**** Entries provided

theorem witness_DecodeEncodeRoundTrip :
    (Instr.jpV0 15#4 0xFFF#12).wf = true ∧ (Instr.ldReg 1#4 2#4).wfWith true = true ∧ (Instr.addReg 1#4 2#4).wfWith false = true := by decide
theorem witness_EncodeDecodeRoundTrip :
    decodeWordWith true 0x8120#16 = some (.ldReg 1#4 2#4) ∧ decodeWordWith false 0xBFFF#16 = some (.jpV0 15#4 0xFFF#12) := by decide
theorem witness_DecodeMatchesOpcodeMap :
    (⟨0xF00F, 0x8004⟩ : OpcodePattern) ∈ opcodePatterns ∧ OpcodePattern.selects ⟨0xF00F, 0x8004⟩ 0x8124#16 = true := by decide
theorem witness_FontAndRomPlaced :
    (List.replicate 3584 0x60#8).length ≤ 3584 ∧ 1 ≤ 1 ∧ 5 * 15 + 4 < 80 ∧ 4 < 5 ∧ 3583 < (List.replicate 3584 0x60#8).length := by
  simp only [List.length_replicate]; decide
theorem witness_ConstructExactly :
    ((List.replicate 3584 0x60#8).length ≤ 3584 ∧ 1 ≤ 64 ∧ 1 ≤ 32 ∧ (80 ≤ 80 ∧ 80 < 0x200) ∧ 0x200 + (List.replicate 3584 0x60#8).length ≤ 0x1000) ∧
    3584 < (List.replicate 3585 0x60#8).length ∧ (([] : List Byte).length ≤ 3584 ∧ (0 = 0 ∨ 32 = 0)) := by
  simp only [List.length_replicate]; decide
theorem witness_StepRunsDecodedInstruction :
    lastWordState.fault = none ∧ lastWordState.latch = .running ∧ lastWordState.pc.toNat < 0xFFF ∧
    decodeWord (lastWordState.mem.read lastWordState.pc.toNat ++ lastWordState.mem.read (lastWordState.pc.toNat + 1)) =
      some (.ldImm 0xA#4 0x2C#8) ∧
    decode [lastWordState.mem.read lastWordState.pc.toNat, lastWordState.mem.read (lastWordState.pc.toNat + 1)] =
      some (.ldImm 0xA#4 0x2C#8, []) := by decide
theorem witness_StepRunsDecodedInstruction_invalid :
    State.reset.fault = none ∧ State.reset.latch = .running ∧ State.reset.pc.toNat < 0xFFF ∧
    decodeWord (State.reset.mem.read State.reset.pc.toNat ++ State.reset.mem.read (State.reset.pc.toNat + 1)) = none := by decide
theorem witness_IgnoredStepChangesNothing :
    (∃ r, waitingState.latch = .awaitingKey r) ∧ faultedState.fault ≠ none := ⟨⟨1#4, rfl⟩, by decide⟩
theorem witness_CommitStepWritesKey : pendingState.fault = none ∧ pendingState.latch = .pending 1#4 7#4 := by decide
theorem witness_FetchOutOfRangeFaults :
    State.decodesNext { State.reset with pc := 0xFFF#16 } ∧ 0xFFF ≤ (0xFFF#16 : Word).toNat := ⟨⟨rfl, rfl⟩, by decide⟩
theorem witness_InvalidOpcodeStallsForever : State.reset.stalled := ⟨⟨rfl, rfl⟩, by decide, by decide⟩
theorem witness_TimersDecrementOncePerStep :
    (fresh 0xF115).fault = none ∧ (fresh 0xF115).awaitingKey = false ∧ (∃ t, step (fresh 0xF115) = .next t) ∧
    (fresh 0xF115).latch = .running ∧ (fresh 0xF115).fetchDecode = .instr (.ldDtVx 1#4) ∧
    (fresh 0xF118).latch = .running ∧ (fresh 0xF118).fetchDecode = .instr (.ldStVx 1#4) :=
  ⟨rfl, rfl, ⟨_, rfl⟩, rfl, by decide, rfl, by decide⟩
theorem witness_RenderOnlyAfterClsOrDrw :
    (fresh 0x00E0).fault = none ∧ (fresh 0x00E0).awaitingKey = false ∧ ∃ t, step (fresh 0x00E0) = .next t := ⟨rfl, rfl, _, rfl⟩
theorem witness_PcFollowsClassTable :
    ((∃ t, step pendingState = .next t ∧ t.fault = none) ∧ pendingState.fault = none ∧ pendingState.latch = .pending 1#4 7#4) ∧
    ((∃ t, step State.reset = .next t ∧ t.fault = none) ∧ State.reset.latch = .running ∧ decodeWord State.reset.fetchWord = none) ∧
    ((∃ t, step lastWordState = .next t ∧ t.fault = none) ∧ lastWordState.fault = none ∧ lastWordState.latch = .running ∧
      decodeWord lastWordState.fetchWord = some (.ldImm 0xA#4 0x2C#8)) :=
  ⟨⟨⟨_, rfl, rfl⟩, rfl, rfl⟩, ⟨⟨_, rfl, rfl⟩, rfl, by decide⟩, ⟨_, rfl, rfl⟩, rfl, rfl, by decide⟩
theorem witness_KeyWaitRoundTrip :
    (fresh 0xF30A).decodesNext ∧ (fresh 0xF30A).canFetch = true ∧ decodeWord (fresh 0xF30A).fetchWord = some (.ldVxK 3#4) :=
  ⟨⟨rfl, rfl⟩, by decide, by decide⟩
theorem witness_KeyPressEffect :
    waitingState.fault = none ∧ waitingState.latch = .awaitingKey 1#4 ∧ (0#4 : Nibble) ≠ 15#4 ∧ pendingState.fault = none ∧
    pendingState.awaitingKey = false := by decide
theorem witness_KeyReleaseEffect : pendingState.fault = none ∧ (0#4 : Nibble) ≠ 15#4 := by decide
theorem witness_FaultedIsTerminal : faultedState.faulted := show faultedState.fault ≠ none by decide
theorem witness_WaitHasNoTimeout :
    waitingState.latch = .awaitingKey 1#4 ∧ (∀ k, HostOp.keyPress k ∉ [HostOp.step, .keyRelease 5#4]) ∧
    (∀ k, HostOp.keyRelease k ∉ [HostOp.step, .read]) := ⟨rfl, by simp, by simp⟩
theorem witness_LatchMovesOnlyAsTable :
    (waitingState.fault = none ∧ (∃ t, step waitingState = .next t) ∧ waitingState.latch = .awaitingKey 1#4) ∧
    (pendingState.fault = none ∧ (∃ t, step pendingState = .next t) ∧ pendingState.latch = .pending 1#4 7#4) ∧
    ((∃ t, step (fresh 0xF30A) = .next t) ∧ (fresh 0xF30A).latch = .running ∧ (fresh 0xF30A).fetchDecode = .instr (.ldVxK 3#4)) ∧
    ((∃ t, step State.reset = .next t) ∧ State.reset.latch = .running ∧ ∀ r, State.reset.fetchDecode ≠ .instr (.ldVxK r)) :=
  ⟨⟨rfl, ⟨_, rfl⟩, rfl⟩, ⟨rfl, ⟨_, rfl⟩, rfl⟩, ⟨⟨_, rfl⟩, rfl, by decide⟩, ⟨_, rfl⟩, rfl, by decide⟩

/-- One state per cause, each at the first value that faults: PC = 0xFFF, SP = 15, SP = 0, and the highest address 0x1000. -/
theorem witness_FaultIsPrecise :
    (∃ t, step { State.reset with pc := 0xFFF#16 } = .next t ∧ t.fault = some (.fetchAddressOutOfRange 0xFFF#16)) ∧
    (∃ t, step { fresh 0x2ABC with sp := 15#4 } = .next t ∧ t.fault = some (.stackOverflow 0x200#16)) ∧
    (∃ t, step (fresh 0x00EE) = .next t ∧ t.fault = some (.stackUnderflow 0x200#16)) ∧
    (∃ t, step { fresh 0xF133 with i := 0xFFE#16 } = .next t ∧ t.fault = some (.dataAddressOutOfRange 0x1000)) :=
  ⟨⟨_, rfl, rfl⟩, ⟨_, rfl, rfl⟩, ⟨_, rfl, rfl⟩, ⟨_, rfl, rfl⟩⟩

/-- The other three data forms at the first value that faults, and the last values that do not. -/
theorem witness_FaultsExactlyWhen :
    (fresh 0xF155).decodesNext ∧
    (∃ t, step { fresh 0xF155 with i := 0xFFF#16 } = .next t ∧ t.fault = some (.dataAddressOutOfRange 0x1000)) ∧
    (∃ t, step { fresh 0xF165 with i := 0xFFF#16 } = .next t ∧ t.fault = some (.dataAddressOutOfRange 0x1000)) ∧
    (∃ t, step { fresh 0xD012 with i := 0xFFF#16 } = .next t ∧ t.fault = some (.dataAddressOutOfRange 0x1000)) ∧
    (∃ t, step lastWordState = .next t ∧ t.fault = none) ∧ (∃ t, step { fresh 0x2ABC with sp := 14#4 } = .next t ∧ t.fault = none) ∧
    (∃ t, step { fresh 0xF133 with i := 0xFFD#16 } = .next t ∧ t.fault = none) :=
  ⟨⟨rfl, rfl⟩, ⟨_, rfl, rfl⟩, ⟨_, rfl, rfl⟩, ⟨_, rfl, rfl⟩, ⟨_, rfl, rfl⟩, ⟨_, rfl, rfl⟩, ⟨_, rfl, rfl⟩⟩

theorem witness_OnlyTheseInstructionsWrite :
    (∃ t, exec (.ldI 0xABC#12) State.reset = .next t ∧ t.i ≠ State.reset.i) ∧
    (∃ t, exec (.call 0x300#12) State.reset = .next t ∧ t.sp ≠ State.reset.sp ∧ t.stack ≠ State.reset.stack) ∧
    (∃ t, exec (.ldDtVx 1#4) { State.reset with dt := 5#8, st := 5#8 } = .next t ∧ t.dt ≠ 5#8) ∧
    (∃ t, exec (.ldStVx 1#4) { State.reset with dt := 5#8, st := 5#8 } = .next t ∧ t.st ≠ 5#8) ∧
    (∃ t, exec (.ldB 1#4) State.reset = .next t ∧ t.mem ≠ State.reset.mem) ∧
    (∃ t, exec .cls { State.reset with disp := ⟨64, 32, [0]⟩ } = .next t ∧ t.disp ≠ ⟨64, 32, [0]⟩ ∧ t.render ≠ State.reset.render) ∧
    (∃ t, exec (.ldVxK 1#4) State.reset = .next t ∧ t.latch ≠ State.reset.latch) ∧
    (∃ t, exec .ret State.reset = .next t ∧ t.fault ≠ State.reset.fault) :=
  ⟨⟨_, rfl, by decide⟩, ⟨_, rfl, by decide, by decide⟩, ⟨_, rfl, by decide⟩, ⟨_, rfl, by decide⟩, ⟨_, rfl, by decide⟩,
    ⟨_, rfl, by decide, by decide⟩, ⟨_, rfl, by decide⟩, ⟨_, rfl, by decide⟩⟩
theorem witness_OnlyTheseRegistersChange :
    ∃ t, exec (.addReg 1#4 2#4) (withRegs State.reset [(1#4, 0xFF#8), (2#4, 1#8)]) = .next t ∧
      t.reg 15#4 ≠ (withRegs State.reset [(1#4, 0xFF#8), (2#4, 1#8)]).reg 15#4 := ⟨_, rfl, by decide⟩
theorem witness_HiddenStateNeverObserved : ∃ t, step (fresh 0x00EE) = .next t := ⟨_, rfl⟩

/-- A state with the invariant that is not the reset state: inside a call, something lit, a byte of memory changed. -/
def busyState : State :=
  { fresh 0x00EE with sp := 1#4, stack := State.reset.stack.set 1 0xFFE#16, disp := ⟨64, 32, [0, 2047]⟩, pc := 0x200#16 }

********

» Work order
Copy each line above where the string "addReg" occurs.

» Problem solution
    (Instr.jpV0 15#4 0xFFF#12).wf = true ∧ (Instr.ldReg 1#4 2#4).wfWith true = true ∧ (Instr.addReg 1#4 2#4).wfWith false = true := by decide
    ∃ t, exec (.addReg 1#4 2#4) (withRegs State.reset [(1#4, 0xFF#8), (2#4, 1#8)]) = .next t ∧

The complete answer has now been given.